TASK GOAL: Pull out of the data below the stretch of lines bounded by the one containing "def State.setRom (s" and the one containing "cut bank-major. -/", both bounds included, unchanged.

DATA SHOWN:
-- ==== Sys2Proof/Machine/HostOps.lean ====
section
/-! DEFINITION. What the host may do between two steps (60_exceptions R430 to R438, 20_memory R112 to R114,
61_via R485, 62_acia R520 to R523). An operation that is rejected returns its error and changes nothing (R415);
`step()` is `Machine/Step.lean`. -/

namespace Sys2Proof.Machine

/-- The devices with banks (R112, R114). -/
inductive BankDevice where
  | bankedRom
  | sharedRom
  | ram
  deriving DecidableEq, Repr

/-- The ROM devices (R112, R113). -/
inductive RomDevice where
  | bankedRom
  | sharedRom
  deriving DecidableEq, Repr

/-- `totalBanks` (R32, R33). -/
def BankDevice.totalBanks (c : Cfg) : BankDevice → Nat
  | .bankedRom => c.bromBanks
  | .sharedRom => 1
  | .ram => c.ramBanks

/-- `totalBanks` of a ROM device. -/
def RomDevice.totalBanks (c : Cfg) : RomDevice → Nat
  | .bankedRom => c.bromBanks
  | .sharedRom => 1

/-- `bankSize` of a ROM device (R32). -/
def RomDevice.bankSize (c : Cfg) : RomDevice → Nat
  | .bankedRom => c.bromSize
  | .sharedRom => c.sromSize

/-- The storage of a ROM device. -/
def State.rom (s : State) : RomDevice → Bank
  | .bankedRom => s.brom
  | .sharedRom => s.srom

/-- Replace the storage of a ROM device. -/
def State.setRom (s : State) (d : RomDevice) (b : Bank) : State :=
  match d with
  | .bankedRom => s.setBrom b
  | .sharedRom => s.setSrom b

/-- `setRunning(b)` (R432). -/
def hostSetRunning (s : State) (b : Bool) : State := s.setRunning b

/-- `requestInterrupt()` (R435). -/
def hostRequestInterrupt (s : State) : State := s.setPendingIrq true

/-- `triggerNmi()` (R436). -/
def hostTriggerNmi (s : State) : State := s.setPendingNmi true

/-- `readMemory(a)` (R433): no cycle, but the device's read side effect. -/
def hostReadMemory (s : State) (a : Addr) : Except Fault (Byte × State) :=
  match readNoCycle a s with
  | .ok v t => .ok (v, t)
  | .error f _ => .error f

/-- `writeMemory(a, v)` (R434). -/
def hostWriteMemory (s : State) (a : Addr) (v : Byte) : Except Fault State :=
  match writeNoCycle a v s with
  | .ok _ t => .ok t
  | .error f _ => .error f

/-- `LoadRom(device, bank, bytes)` (R112): the leading bytes of the bank, the rest keeping what they hold. DESIGN CHOICE
(log 14): where the bank is illegal and the bytes are too long as well, R112 says only `a configuration error`; the bank
is tested first, so the error is `BadBank`. -/
def hostLoadRom (s : State) (d : RomDevice) (bank : Nat) (bytes : List Byte) : Except Fault State :=
  if d.totalBanks s.cfg ≤ bank then .error (.configError .badBank bank)
  else if d.bankSize s.cfg < bytes.length then .error (.configError .imageSize bytes.length)
  else
    let b := s.rom d
    .ok (s.setRom d { b with cells := Memory.writeAll b.cells (bank * d.bankSize s.cfg) bytes })

/-- `LoadImage(device, image)` with a flat image (R113), cut bank-major. -/
def hostLoadFlat (s : State) (d : RomDevice) (image : List Byte) : Except Fault State :=
  if d.totalBanks s.cfg * d.bankSize s.cfg < image.length then .error (.configError .imageSize image.length)
  else
    let b := s.rom d
    .ok (s.setRom d { b with cells := Memory.writeAll b.cells 0 image })

/-- `LoadImage` with a jagged image (R113): one `LoadRom` a bank, from bank `k` on; an error anywhere changes nothing
(log 14). -/
def hostLoadJagged (s : State) (d : RomDevice) (k : Nat) : List (List Byte) → Except Fault State
  | [] => .ok s
  | bytes :: rest =>
    match hostLoadRom s d k bytes with
    | .ok t => hostLoadJagged t d (k + 1) rest
    | .error f => .error f

/-- `SelectBank(device, n)` (R114). -/
def hostSelectBank (s : State) (d : BankDevice) (n : Nat) : Except Fault State :=
  if d.totalBanks s.cfg ≤ n then .error (.configError .badBank n)
  else .ok (match d with
    | .bankedRom => s.setBrom { s.brom with bank := n }
    | .sharedRom => s.setSrom { s.srom with bank := n }
    | .ram => s.setRam { s.ram with bank := n })

/-- `AciaReceive(b)` (R520); the ACIA always uses the IRQ line. -/
def hostAciaReceive (s : State) (b : Byte) : State :=
  let e := s.acia.receive b
  if e.2 then (s.setAcia e.1).setPendingIrq true else s.setAcia e.1

/-- `AciaSetLines(dsr, dcd)` (R521). -/
def hostAciaSetLines (s : State) (dsr dcd : Bool) : State :=
  s.setAcia { s.acia with dsrAsserted := dsr, dcdAsserted := dcd }

/-- Consuming the first `n` bytes of TX (R522): the bytes, and the state without them. -/
def hostDrainTx (s : State) (n : Nat) : List Byte × State :=
  (s.acia.tx.take n, s.setAcia { s.acia with tx := s.acia.tx.drop n })

/-- `ViaControlEdge(i, line)` (R485): `SetFlag` on the line's bit (R456). DESIGN CHOICE (log 17): for an `i` with no VIA
(R485 is silent) nothing changes. -/
def hostViaControlEdge (s : State) (i : Nat) (l : ControlLine) : State :=
  match s.vias[i]? with
  | none => s
  | some v =>
    let e := v.setFlag l.flag
    (s.setVias (s.vias.set i e.1)).viaRequest i e.2

/-- The register snapshot (R437, R25): A, X, Y, SP, PC and `PByte(0)`. -/
structure RegisterSnapshot where
  a : Byte
  x : Byte
  y : Byte
  sp : Byte
  pc : Addr
  p : Byte
  deriving DecidableEq, Repr

/-- Reading the register snapshot. -/
def State.registers (s : State) : RegisterSnapshot := ⟨s.a, s.x, s.y, s.sp, s.pc, s.p.pByte false⟩

/-- Snapshot export (R39): all the state. -/
def exportSnapshot (s : State) : State := s

/-- Snapshot import (R39): every element is restored; the configuration is not state and stays (log 16). -/
def importSnapshot (s snapshot : State) : State := { snapshot with cfg := s.cfg }

/-- The operations and events the host has besides `step()`, as data. -/
inductive HostEvent where
  | reset
  | setRunning (b : Bool)
  | readMemory (a : Addr)
  | writeMemory (a : Addr) (v : Byte)
  | requestInterrupt
  | triggerNmi
  | loadRom (d : RomDevice) (bank : Nat) (bytes : List Byte)
  | loadFlat (d : RomDevice) (image : List Byte)
  | loadJagged (d : RomDevice) (image : List (List Byte))
  | selectBank (d : BankDevice) (n : Nat)
  | aciaReceive (b : Byte)
  | aciaSetLines (dsr dcd : Bool)
  | drainTx (n : Nat)
  | viaControlEdge (i : Nat) (l : ControlLine)
  deriving DecidableEq, Repr

/-- The state after an operation that may be rejected: unchanged when it is (R415). -/
def State.orUnchanged (s : State) : Except Fault State → State
  | .ok t => t
  | .error _ => s

/-- The state after a host event. -/
def applyHost (s : State) : HostEvent → State
  | .reset => resetMachine s
  | .setRunning b => hostSetRunning s b
  | .readMemory a => s.orUnchanged ((hostReadMemory s a).map Prod.snd)
  | .writeMemory a v => s.orUnchanged (hostWriteMemory s a v)
  | .requestInterrupt => hostRequestInterrupt s
  | .triggerNmi => hostTriggerNmi s
  | .loadRom d bank bytes => s.orUnchanged (hostLoadRom s d bank bytes)
  | .loadFlat d image => s.orUnchanged (hostLoadFlat s d image)
  | .loadJagged d image => s.orUnchanged (hostLoadJagged s d 0 image)
  | .selectBank d n => s.orUnchanged (hostSelectBank s d n)
  | .aciaReceive b => hostAciaReceive s b
  | .aciaSetLines dsr dcd => hostAciaSetLines s dsr dcd
  | .drainTx n => (hostDrainTx s n).2
  | .viaControlEdge i l => hostViaControlEdge s i l

end Sys2Proof.Machine
end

RESULT BELOW:
def State.setRom (s : State) (d : RomDevice) (b : Bank) : State :=
  match d with
  | .bankedRom => s.setBrom b
  | .sharedRom => s.setSrom b

/-- `setRunning(b)` (R432). -/
def hostSetRunning (s : State) (b : Bool) : State := s.setRunning b

/-- `requestInterrupt()` (R435). -/
def hostRequestInterrupt (s : State) : State := s.setPendingIrq true

/-- `triggerNmi()` (R436). -/
def hostTriggerNmi (s : State) : State := s.setPendingNmi true

/-- `readMemory(a)` (R433): no cycle, but the device's read side effect. -/
def hostReadMemory (s : State) (a : Addr) : Except Fault (Byte × State) :=
  match readNoCycle a s with
  | .ok v t => .ok (v, t)
  | .error f _ => .error f

/-- `writeMemory(a, v)` (R434). -/
def hostWriteMemory (s : State) (a : Addr) (v : Byte) : Except Fault State :=
  match writeNoCycle a v s with
  | .ok _ t => .ok t
  | .error f _ => .error f

/-- `LoadRom(device, bank, bytes)` (R112): the leading bytes of the bank, the rest keeping what they hold. DESIGN CHOICE
(log 14): where the bank is illegal and the bytes are too long as well, R112 says only `a configuration error`; the bank
is tested first, so the error is `BadBank`. -/
def hostLoadRom (s : State) (d : RomDevice) (bank : Nat) (bytes : List Byte) : Except Fault State :=
  if d.totalBanks s.cfg ≤ bank then .error (.configError .badBank bank)
  else if d.bankSize s.cfg < bytes.length then .error (.configError .imageSize bytes.length)
  else
    let b := s.rom d
    .ok (s.setRom d { b with cells := Memory.writeAll b.cells (bank * d.bankSize s.cfg) bytes })

/-- `LoadImage(device, image)` with a flat image (R113), cut bank-major. -/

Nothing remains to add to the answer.